I (x; y) = H (y) - H (y | x)

(6)

From the definition, when H(y) − H(y|x) = 0, it means that the label y is completely irrelevant to the feature x, while when I(x; y) > 0, it means that the label y is related to the feature x. And the larger I(x; y) is, the closer the association between the label and the feature; that is, the greater the information gain of the feature, the better its characterization ability and the more critical for fault classification;

Pearson correlation coefficient:

Pearson correlation coefficient (PCC) is used to measure the degree of strength of linear correlation between variables [33] and can also be used to measure the correlation between features and labels. A feature with excellent representational power has a strong correlation with the label, while the features should be uncorrelated with each other. The PCC between two variables is defined as the quotient of their covariance and standard deviation:

ρ (x, y) = \frac{cov (x, y)}{σ_{x} σ_{y}} = \frac{E [(x - μ_{x}) (y - μ_{y})]}{σ_{x} σ_{y}}

(7)

Equation (7) is commonly used to predict continuous outcomes, and when generalized to the multi-classification case, given a feature x and its corresponding label y, the PCC is calculated as follows:

ρ (x) = \frac{\sum_{i = 1}^{m} (x_{i} - \bar{x}) (y_{i} - \bar{y})}{\sqrt{\sum_{i = 1}^{m} {(x_{i} - \bar{x})}^{2} \sum_{i = 1}^{m} {(y_{i} - \bar{y})}^{2}}}

(8)

Obviously, the larger the value of ρ, the stronger the correlation between features and labels, and the greater the gain that can be provided for the fault classification task.

3.1.2. Wrapper Models

In general, there are three basic search strategies in the Wrapper method: global search strategy, sequential search strategy, and random search strategy [34,35]. The goal of the global search strategy is finding the optimal global subset of the original feature set, but this goal can only be guaranteed when almost all permutations have been exhausted, which is obviously extremely unrealistic for high-dimensional sets. Sequential search strategy and random search strategy are collectively referred to as heuristic search strategies, which add constraints to the search process to guide the search in the optimal direction. As a result, they have lower time complexity than the global search strategy, but the search results are usually inferior to global search. However, this sacrifice is worthwhile considering the amount of computation that can be saved by applying heuristic search strategies.

Binary search:

Binary search (BS), also known as half search, starts from the middle element when searching and stops searching if the middle element meets the search requirement; otherwise, it continues from the middle element and searches until it finds the solution. The search process is as follows: the original feature set is split into two roughly equal parts, the left subset and the right subset. If the classification error rate of the left subset is below a threshold, the left subset is retained for further search and the right subset is deleted, and vice versa. Obviously, each search can narrow the search by half. Until the next search, the iterative process stops when the error rates of both the left and right subsets are higher than the set threshold.

BS is a very effective search strategy, but the prerequisite for it to give full play to its advantages is that the search object must be a set that conforms to the sequential structure.

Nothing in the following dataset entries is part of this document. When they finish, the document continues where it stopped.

/-- Settles O45: the accumulator covers the terminator, because it was appended like a data byte (C2). -/
theorem frameBoundedChecksummedCompletes : Obligations.FrameBoundedChecksummedCompletes := by
  intro s i ds hv hst hd hstop hroom
  rw [List.append_assoc]
  exact completes_bounded_frame (d := ⟨i, .bounded, true⟩) hv hst hd rfl hstop hroom fun t ht hclosed =>
    ht.completes_checksum_bounded hclosed rfl rfl

end Sys2Proof.Machine

/-! SUPPORT. The descriptor table (40_descriptor_table.md). First which lengths are set and can be held; then
`REGISTER` and `LOOKUP` with their statements; then the construction of `BUILD`, request by request, how it ends, and its
statement. -/

namespace Sys2Proof.Machine

/-! ### Lengths that are set and held -/

theorem unset_iff {f : Framing} : f.unset = true ↔ f = .sized 0 := by
  cases f <;> simp [Framing.unset]

theorem withinBound_iff {bound : Option Nat} {n : Nat} :
    withinBound bound n = true ↔ ∀ m, bound = some m → n ≤ m := by
  cases bound <;> simp [withinBound]

theorem lengthHeld_sized_iff {cfg : Config} {n : Nat} :
    lengthHeld cfg (.sized n) = true ↔
      (∀ m, cfg.lenMax = some m → n ≤ m) ∧ ∀ m, cfg.payloadMax = some m → n ≤ m := by
  rw [lengthHeld, Bool.and_eq_true, withinBound_iff, withinBound_iff]

/-- The framings that neither R66 nor R67 turns away: a length, if there is one, is positive and within the capacities. -/
theorem set_and_held_iff {cfg : Config} {f : Framing} :
    (f.unset = false ∧ lengthHeld cfg f = true) ↔
      ∀ n, f = .sized n → 1 ≤ n ∧ (∀ m, cfg.lenMax = some m → n ≤ m) ∧ ∀ m, cfg.payloadMax = some m → n ≤ m := by
  cases f with
  | bounded => simp [Framing.unset, lengthHeld]
  | sized n =>
    rw [lengthHeld_sized_iff]
    simp [Framing.unset, Nat.one_le_iff_ne_zero]

/-- A length beyond either capacity cannot be held (R67). -/
theorem lengthHeld_sized_eq_false {cfg : Config} {n m : Nat} (hm : cfg.lenMax = some m ∨ cfg.payloadMax = some m)
    (hlong : m < n) : lengthHeld cfg (.sized n) = false := by
  rw [← Bool.not_eq_true, lengthHeld_sized_iff]
  rintro ⟨hlen, hpay⟩
  rcases hm with hm | hm
  · exact absurd (hlen m hm) (by omega)
  · exact absurd (hpay m hm) (by omega)

/-! ### Registration and lookup -/

/-- In setup a registration row runs for a request of its outcome (R37, R115). -/
theorem registration_of_case {s : State} {r : Req} {c : RegCase} (hs : s.started = false)
    (hc : registerCase s.cfg s.cfg.table r = c) (o : StepOut) : registration c r s o = o := by
  simp [registration, inSetup, hs, hc]

theorem configValid_iff {cfg : Config} :
    configValid cfg = true ↔ tableSorted cfg.table = true ∧ ∀ d ∈ cfg.table, d.framing.unset = false := by
  simp [configValid]

/-- A new descriptor with its length set keeps a configuration valid (R64, R65). -/
theorem configValid_tableInsert {cfg : Config} {d : Desc} (hv : configValid cfg = true)
    (hn : tableRead cfg.table d.id = none) (hset : d.framing.unset = false) :
    configValid { cfg with table := tableInsert d cfg.table } = true := by
  obtain ⟨hsorted, hall⟩ := configValid_iff.1 hv
  refine configValid_iff.2 ⟨tableSorted_tableInsert hsorted hn, fun e he => ?_⟩
  rcases mem_tableInsert.1 he with rfl | he
  · exact hset
  · exact hall e he

/-- Settles O20. -/
theorem registerOkInsertsDescriptor : Obligations.RegisterOkInsertsDescriptor := by
  intro s i f c hs hf hn
  obtain ⟨hset, hheld⟩ := set_and_held_iff.2 hf
  have hread := tableRead_tableInsert (d := ⟨i, f, c⟩) hn
  refine ⟨_, registration_of_case hs (registerCase_ok.2 ⟨hset, hheld, hn⟩) _, rfl, ?_, fun j hj => ?_,
    fun hv => configValid_tableInsert hv hn hset, rfl⟩
  · exact (hread i).trans (if_pos rfl)
  · exact (hread j).trans (if_neg hj)

/-- Settles O21: the unset length decides alone, before the identifier is looked up (D19). -/
theorem registerUnsetLengthFails : Obligations.RegisterUnsetLengthFails :=
  fun _ _ _ hs => registration_of_case hs (registerCase_sizeNotSet.2 rfl) _

/-- Settles O22. -/
theorem registerDuplicateFails : Obligations.RegisterDuplicateFails := by
  intro s i f c d hs hf hd
  obtain ⟨hset, hheld⟩ := set_and_held_iff.2 hf
  exact registration_of_case hs (registerCase_idAliasing.2 ⟨hset, hheld, Option.isSome_of_eq_some hd⟩) _

/-- Settles O23. -/
theorem registerTooLongIsRefused : Obligations.RegisterTooLongIsRefused := by
  intro s i n c m hs hn hm hlong
  have hset : (Framing.sized n).unset = false := by simpa [Framing.unset] using hn
  exact registration_of_case hs (registerCase_tooLong.2 ⟨hset, lengthHeld_sized_eq_false hm hlong⟩) _

/-- Settles O24. -/
theorem lookupAnswersTheTable : Obligations.LookupAnswersTheTable :=
  fun _ _ => ⟨rfl, fun _ hd => ⟨tableRead_id hd, tableRead_mem hd⟩, tableRead_none.1⟩

/-! ### The construction of a table -/

theorem length_tableInsert (d : Desc) (t : Table) : (tableInsert d t).length = t.length + 1 := by
  induction t with
  | nil => rfl
  | cons e es ih =>
    rw [tableInsert]
    split <;> simp [ih]

/-- Inserting a new descriptor leaves every other one to be found (R65). -/
theorem tableRead_tableInsert_of_some {d e : Desc} {t : Table} {i : Byte} (hn : tableRead t d.id = none)
    (he : tableRead t i = some e) : tableRead (tableInsert d t) i = some e := by
  have hi : i ≠ d.id := by
    rintro rfl
    simp [hn] at he
  rw [tableRead_tableInsert hn, if_neg hi, he]

/-- The construction yields a table where the first request registers and the rest builds on that (R70). -/
theorem buildFrom_cons_ok {cfg : Config} {t u : Table} {r : Req} {rs : List Req} :
    buildFrom cfg t (r :: rs) = .done (.ok u) ↔
      registerCase cfg t r = .ok ∧ buildFrom cfg (tableInsert ⟨r.id, r.framing, r.cks⟩ t) rs = .done (.ok u) := by
  rw [buildFrom]
  cases registerCase cfg t r <;> simp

That is, each candidate element in the original set should be ordered according to some rules; otherwise, the search process will be meaningless;

Sequential forward search:

Sequential forward search (SFS) is a bottom-up search strategy similar to the enumeration method. After selecting an optimal feature, which is the most beneficial one for the classification task, each feature selected thereafter is the feature that performs best when combined with the selected features. The specific search process of SFS is to add one feature at a time to the initial subset, and the iterative process stops when the classification accuracy does not improve with the increase of features;

Sequential backward search:

Sequential backward search (SBS) is a top-down search strategy, and its search strategy is the opposite of SFS, which starts from all features and eliminates one feature at a time and can make the remaining features perform optimally when combined. The specific search process is to reduce one feature at a time in the initial subset, and the iterative process stops when the classification accuracy does not improve with the reduction of features.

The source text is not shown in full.